Tomemos por ejemplo esta reedición de la Semana de la Patria que se proyecta iniciar el 2 de febrero, día de la ascensión al trono y que llegará a niveles de epopeya el 4 de febrero, noveno aniversario del debut en sociedad de Hugo Chávez. Hay disgusto hasta en los socios minoritarios del Gobierno, como el MAS, por el empeño en privilegiar esta última fecha mientras se pretende borrar de la historia el significado del 23 de Enero. ¿Podía esperarse algo distinto? El 23 de enero de 1958 fue la culminación exitosa, repetimos, EXITOSA, del propósito unánime del pueblo y de las Fuerzas Armadas por quitarse de encima el oprobio de diez años de dictadura. Si el coronel Hugo Trejo quien comandó la intentona del 1º de enero de ese mismo año hubiese triunfado, probablemente la fecha que habríamos celebrado por décadas habría sido ésa, pero fracasó. Imaginemos entonces mediante un viaje al absurdo que el Coronel Trejo, llegado unos años después a la presidencia de la República por la vía electoral, hubiese decidido transformar la fecha de su derrota en una efemérides. Guardando las distancias de toda índole, es como si, en caso de ser posible, Napoleón Bonaparte hubiese decretado el 18 de junio como día de júbilo para Francia por ser la fecha de su derrota en Waterloo. Más o menos como suponer a Adolfo Hitler obligando a todos los alemanes a festejar como Día de Gloria para la Raza Aria, el 6 de junio, fecha del desembarco aliado en Normandía.

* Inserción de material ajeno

-- ==== Sys2Proof/Machine/Serving.lean ====
section
/-!
DEFINITION. Serving: contexts and their pages (R269 to R272), feeding (R276 to R281), what a committing boundary
publishes (R18, R19, R293 to R295), and the decisions of phases 7, 8 and 9 (R283 to R290).
-/
namespace Sys2Proof.Machine

/-! ### Contexts (R269, R270) -/

/-- The numbers of the contexts that are not `FREE`, ascending. -/
def State.openCtxs (s : State) : List Nat := (s.srv.ctxs.filter fun p => decide (p.2.state ≠ .free)).map (·.1)

/-- The context identifier of a number (R269). -/
def State.ctxIdent (s : State) (n : Nat) : BitVec 32 :=
  BitVec.ofNat 32 (n + 65536 * (s.ctx n).incarnation.toNat)

/-- The chips of the partition (R387). -/
def State.chips (s : State) : Nat := max 1 s.fab.size

/-- This chip speaks for the contexts of its partition: the stage of its active cylinder is the last (R273). -/
def State.isServing (s : State) : Bool :=
  (s.cylOf .active).isSome && decide ((imgHeader s.active).stage + 1 = (imgHeader s.active).partSize)

/-- This chip is stage 0: the stage of its active cylinder (R273, R307). -/
def State.isStage0 (s : State) : Bool := (s.cylOf .active).isSome && decide ((imgHeader s.active).stage = 0)

/-- The active cylinder uses host-formed batches (R286). -/
def State.hostFormed (s : State) : Bool := (imgHeader s.active).hostFormed

/-- Place of a live command in the order of acceptance. -/
def State.orderOf (s : State) (h : BitVec 32) : Nat := ((s.liveOf h).map (·.order)).getD 0

/-- The boundary takes a command: it was accepted before the commit point, which on the serving chip of a larger
partition is the sending of the verdict frame (R17, R274). -/
def State.taken (s : State) (h : BitVec 32) : Bool :=
  match s.step.cut with
  | none => true
  | some k => decide (s.orderOf h < k)

/-- The batch slot that a context holds. -/
def State.slotOf (s : State) (n : Nat) : Option Nat :=
  (s.srv.slots.find? fun x => decide (x.2.ctx = n)).map (·.1)

/-- The region in which a context runs (R276). -/
def State.regionOf (s : State) (n : Nat) : Nat :=
  ((s.srv.slots.find? fun x => decide (x.2.ctx = n)).map (·.2.region)).getD 0

/-- The committed length that counts in a region (R277, R290). -/
def Context.lenIn (c : Context) (region : Nat) : Nat := if region = 1 then c.lenFb else c.len

/-- The number of the step that the boundary at hand begins: one above the closing step when that commits. -/
def State.nextStep (s : State) : Nat := if s.step.running then s.cad.step.toNat + 1 else s.cad.step.toNat

/-- A drain is in progress or complete (R154). -/
def State.draining (s : State) : Bool :=
  decide (s.cyl.drain ≠ 0) && (s.cyl.drainHandle.all fun h => s.taken h)

/-! ### Pages of a context (R270, R283) -/

/-- Indexes of a context's pages in its directory entries: the KV list from 0, the fallback list from 65,536,
the history page at 131,072 (assumption 21). -/
def ctxIndex (kind : Nat) (i : Nat) : Nat := 65536 * kind + i

/-- A page for a context, strictly in tier 1, that reads as zeros (R174, R221). -/
def State.ctxPage (n index : Nat) (s : State) : Option (BitVec 64 × State) :=
  match s.placePage 1 true ownContext (BitVec.ofNat 28 n) index false true [] with
  | (some (t, sl), s) => some (s.slotGa t sl, s)
  | (none, _) => none

/-- Pages added to a context's list until it holds `want`; none where tier 1 lacks room. -/
def State.growList (n region want : Nat) : Nat → State → Option State
  | 0, s => some s
  | k + 1, s =>
    let c := s.ctx n
    let l := if region = 1 then c.fbList else c.kvList
    if want ≤ l.length then some s
    else match s.ctxPage n (ctxIndex region l.length) with
      | none => none
      | some (g, s) => State.growList n region want k (s.onCtx n fun c =>
          if region = 1 then { c with fbList := c.fbList ++ [g] } else { c with kvList := c.kvList ++ [g] })

/-- Pages that a context needs in a region for `h` history positions and `r` tokens to come (R283). -/
def Context.pagesFor (c : Context) (region h r : Nat) : Nat :=
  ceilDiv (min 65535 (h + r)) (if region = 1 then c.fbPositions else c.pagePositions)

/-- A context's list given the pages it needs; none where tier 1 lacks room (R283). -/
def State.giveKv (n region h r : Nat) (s : State) : Option State :=
  let want := (s.ctx n).pagesFor region h r
  s.growList n region want want

/-- The history page of a context, placed where it has none (R270). -/
def State.giveHist (n : Nat) (s : State) : Option State :=
  if (s.ctx n).histPage.isSome then some s
  else match s.ctxPage n (ctxIndex 2 0) with
    | none => none
    | some (g, s) => some (s.onCtx n fun c => { c with histPage := some g })

/-- The history page that an image of a context carries: none where no position is recorded (R300). -/
def Context.histCarried (c : Context) : Option (BitVec 64) := if c.hist = 0 then none else c.histPage

/-- Stage 0 of a larger partition holds the history list of every open context, since the serving chip writes into it before
it announces anything (R273, R275); when it gets its page no rule says (assumption 152). -/
def State.holdHist (n : Nat) (s : State) : State :=
  if s.chips ≠ 1 ∧ s.fab.stage = 0 then (s.giveHist n).getD s else s

/-- Token identifiers written to the history list from a position on (R270). -/
def State.putHist (n pos : Nat) (ts : List (BitVec 32)) (s : State) : State :=
  match (s.ctx n).histPage with
  | none => s
  | some g =>
    let (t, sl) := gaSlot g
    if t = 1 then s.t1Write (sl * pageBytes + 4 * pos) (ts.flatMap (bvBytes 4)) else s

/-- Token identifiers of the history list (R270). -/
def State.getHist (s : State) (n pos k : Nat) : List (BitVec 8) :=
  match (s.ctx n).histPage with
  | none => List.replicate (4 * k) 0
  | some g => match s.content (gaSlot g).1 (gaSlot g).2 with
    | none => List.replicate (4 * k) 0
    | some m => Mem.reads m (4 * pos) (4 * k)

/-- The history page of a context freed. -/
def State.dropHist (n : Nat) (s : State) : State :=
  ((s.ctx n).histPage.toList.foldl (fun s g => s.freePage g) s).onCtx n fun c => { c with histPage := none }

/-- The pages of a context freed (R295, R297, R301). -/
def State.dropPages (n : Nat) (s : State) : State :=
  let c := s.ctx n
  let s := (c.kvList ++ c.fbList ++ c.histPage.toList).foldl (fun s g => s.freePage g) s
  s.onCtx n fun c => { c with kvList := [], fbList := [], histPage := none }

/-- A context is freed: its pages and its references go; its number keeps its incarnation (R269, R295). -/
def State.freeCtx (n : Nat) (s : State) : State :=
  (s.dropPages n).onCtx n fun c => { Context.reset with incarnation := c.incarnation }

/-! ### Records (R292, R293) -/

/-- Free entries of a context's token ring (R292). -/
def Context.ringFree (c : Context) : Int := (2 ^ c.ringOrder : Nat) - (c.producedRecs : Int) + (c.consumed : Int)

/-- A token record in the next entry of its ring, the produced word after it, and the context's vector (R292). -/
def State.tokenRecord (n : Nat) (bs : List (BitVec 8)) (s : State) : State :=
  let c := s.ctx n
  let f := c.func.toNat
  let s := s.hostWrite f (c.ring.toNat + 64 + 16 * (c.producedRecs % 2 ^ c.ringOrder)) bs
  let s := s.hostWrite f c.ring.toNat (leBytes 8 (c.producedRecs + 1))
  let s := s.onCtx n fun c => { c with producedRecs := c.producedRecs + 1 }
  let s := s.onStep fun g => { g with tokens := g.tokens + 1 }
  if c.vector = 0xFFFF then s else s.vectorEvent (globalVector f c.vector.toNat)

/-- Token records of the context's function are written: not by a function that writes none (R389, R392), nor once the chip
has halted (R351). -/
def State.tokensFlow (s : State) (n : Nat) : Bool := !s.hlt.halted && (s.func (s.ctx n).func.toNat).state.records

/-- A token record (R8, R293). A context with no ring receives none. No record is dropped and none overwrites another: where
the ring has no room for it, it waits behind those that wait already (R285; DESIGN CHOICE, assumption 199). -/
def State.putToken (n : Nat) (token : BitVec 32) (step : BitVec 32) (logprob : BitVec 16) (flags : BitVec 16)
    (counts : Bool) (s : State) : State :=
  let c := s.ctx n
  if c.ring = 0 ∨ !s.tokensFlow n then s
  else
    let bs := bvBytes 4 token ++ bvBytes 4 step ++ leBytes 4 c.seqIndex ++ bvBytes 2 logprob ++ bvBytes 2 flags
    let s := s.onCtx n fun c => { c with seqIndex := c.seqIndex + (if counts then 1 else 0) }
    if c.heldRecs ≠ [] ∨ c.ringFree ≤ 0 then s.onCtx n fun c => { c with heldRecs := c.heldRecs ++ [bs] }
    else s.tokenRecord n bs

/-- The flags of a token record (R8, R293, R20). -/
def State.tokenFlags (s : State) (n : Nat) (final cancelled : Bool) (region : Nat) : BitVec 16 :=
  let c := s.ctx n
  let suspect (b : Binding) : Bool := (s.model b.model b.version).any (·.suspect)
  flag 16 0 final ||| flag 16 1 cancelled |||
    (if cancelled then 0 else flag 16 2 (decide (region = 1)) |||
      flag 16 3 (suspect c.base || c.adapter.any suspect)) ||| flag 16 4 (decide (0 < s.step.replay))
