/-- Check 0x06: encodings (R150). -/
def checkEncoding (b : List (BitVec 8)) : Option Nat :=
  (List.range (imgProgramCount b)).find? fun p => (imgProgram b p).any fun x => !wordEncoded x

/-- The loops of a program: word of the `ENDLOOP`, trip count, body length (R140). -/
def loopsOf (ws : List (BitVec 128)) : List (Nat × Nat × Nat) :=
  (ws.mapIdx fun i x => (i, x)).filterMap fun (i, x) =>
    if isEndloop x then some (i, (x.extractLsb' 12 16).toNat, (x.extractLsb' 0 12).toNat) else none

/-- Loops lie within the program, nest properly and at most 4 deep, with counts in range (R142). -/
def loopsOk (ws : List (BitVec 128)) : Bool :=
  let ls := loopsOf ws
  let first (l : Nat × Nat × Nat) : Nat := l.1 + 1 - l.2.2
  ls.all fun l => decide (1 ≤ l.2.1) && decide (1 ≤ l.2.2) && decide (l.2.2 ≤ l.1 + 1) &&
    (ls.all fun k => decide (k.1 ≤ l.1) || decide (first k ≤ first l) || decide (l.1 < first k)) &&
    decide ((ls.filter fun k => decide (l.1 ≤ k.1) && decide (first k ≤ first l)).length ≤ 4)

/-- Check 0x07: loops (R142). -/
def checkLoops (b : List (BitVec 8)) : Option Nat :=
  (List.range (imgProgramCount b)).find? fun p => !loopsOk (imgProgram b p)

/-- The beats of a word in one pass (R142). -/
def wordBeats (x : BitVec 128) : Nat := if x.extractLsb' 28 4 = 3 then (x.extractLsb' 0 16).toNat else 1

/-- The expanded beat count of words `w` to `last`, the loop of the word `x` left out (R142); `fuel` bounds the
recursion. -/
def beatsOf (ws : List (BitVec 128)) (ls : List (Nat × Nat × Nat)) : Nat → Nat → Nat → Option Nat → Nat
  | 0, _, _, _ => 0
  | fuel + 1, w, last, x =>
    if last < w then 0
    else
      match (ls.filter fun l => decide (l.1 ≤ last) && decide (some l.1 ≠ x) &&
        decide (l.1 + 1 = w + l.2.2)).getLast? with
      | some (e, t, _) => t * beatsOf ws ls fuel w e (some e) + beatsOf ws ls fuel (e + 1) last x
      | none => wordBeats (ws.getD w 0) + beatsOf ws ls fuel (w + 1) last x

/-- The expanded beat count of a program (R142). -/
def programBeats (ws : List (BitVec 128)) : Nat := beatsOf ws (loopsOf ws) (2 * ws.length + 2) 0 (ws.length - 1) none

/-- Check 0x08: every program expands to the budget (R142). -/
def checkBeats (b : List (BitVec 8)) : Option Nat :=
  (List.range (imgProgramCount b)).find? fun p => decide (programBeats (imgProgram b p) ≠ (imgHeader b).budget)

/-! ### Banks, vector writes, hops and the end of the step -/

/-- Banks that a client may use in a cycle, reading or writing (R48). -/
def bankLimit (rank : Nat) (write : Bool) : Nat :=
  match rank with
  | 0 => if write then 4 else 8
  | 1 => 4
  | 2 => 2
  | _ => 8

/-- Accesses break the client limits of R48 or meet in a bank (R49). -/
def banksBad (ts : List Touch) : Bool :=
  let xs := ts.flatMap fun t => t.banks.map fun k => (t.cycle, k, t.rank, t.write)
  !decide ((xs.map fun x => (x.1, x.2.1)).Nodup) ||
  xs.any fun x => decide (bankLimit x.2.2.1 x.2.2.2 <
    (xs.filter fun y => decide (y.1 = x.1) && decide (y.2.2 = x.2.2)).length)

/-- The first logical cell that a test of its trace refuses. -/
def firstCell (ts : List (Nat × Trace)) (bad : Nat → Trace → Bool) : Option Nat :=
  (ts.find? fun x => bad x.1 x.2).map (·.1)

/-- Check 0x09: bank limits and disjoint banks (R48, R49). -/
def checkBanks (ts : List (Nat × Trace)) : Option Nat :=
  firstCell ts fun c t => banksBad (t.touches ++ landTouches ts c)

/-- The register file of a result's port: vector, mask or scalar (R111). -/
def portFile (p : Nat) : Nat := if p = 2 then 1 else if p = 3 then 2 else 0

/-- Vector results that break R111. -/
def resultsBad (rs : List (Nat × Nat × Nat)) : Bool :=
  !decide ((rs.map fun r => (r.1, r.2.1)).Nodup) || !decide ((rs.map fun r => (r.1, portFile r.2.1, r.2.2)).Nodup)

/-- Check 0x0A: vector writes and tile streams (R111, R128). -/
def checkVectorWrites (ts : List (Nat × Trace)) : Option Nat :=
  firstCell ts fun _ t => resultsBad t.results || t.streamBad

/-- The cycles in which a flit that is injected in cycle `t` waits at the landing port where its route is nominal: first
cycle and write slot (R53, R55). -/
def earlyWait (src cell t : Nat) : Nat × Nat :=
  (t + 4 + 2 * nominalHops src cell + (if crosses src cell then 4 else 0), flitSlot src cell t)

/-- The waits of the early flits of `SEND`s to a cell. -/
def earlyFlits (ts : List (Nat × Trace)) (cell : Nat) : List (Nat × Nat) :=
  (sendsTo ts cell).flatMap fun (src, b, n, _) => (List.range n).map fun j => earlyWait src cell (b + j + 1)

Situémonos en la realidad dejando a un lado recordatorios que caen en saco roto como el nacimiento de la democracia el 23 de enero o los muertos, huérfanos y viudas del 4 de febrero. Aquí, de lo que se trata es de borrar, más de la mente propia que de la memoria colectiva, una derrota vergonzosa y vergonzante acompañada de una evidente falta de coraje. Cuestión de complejos pues.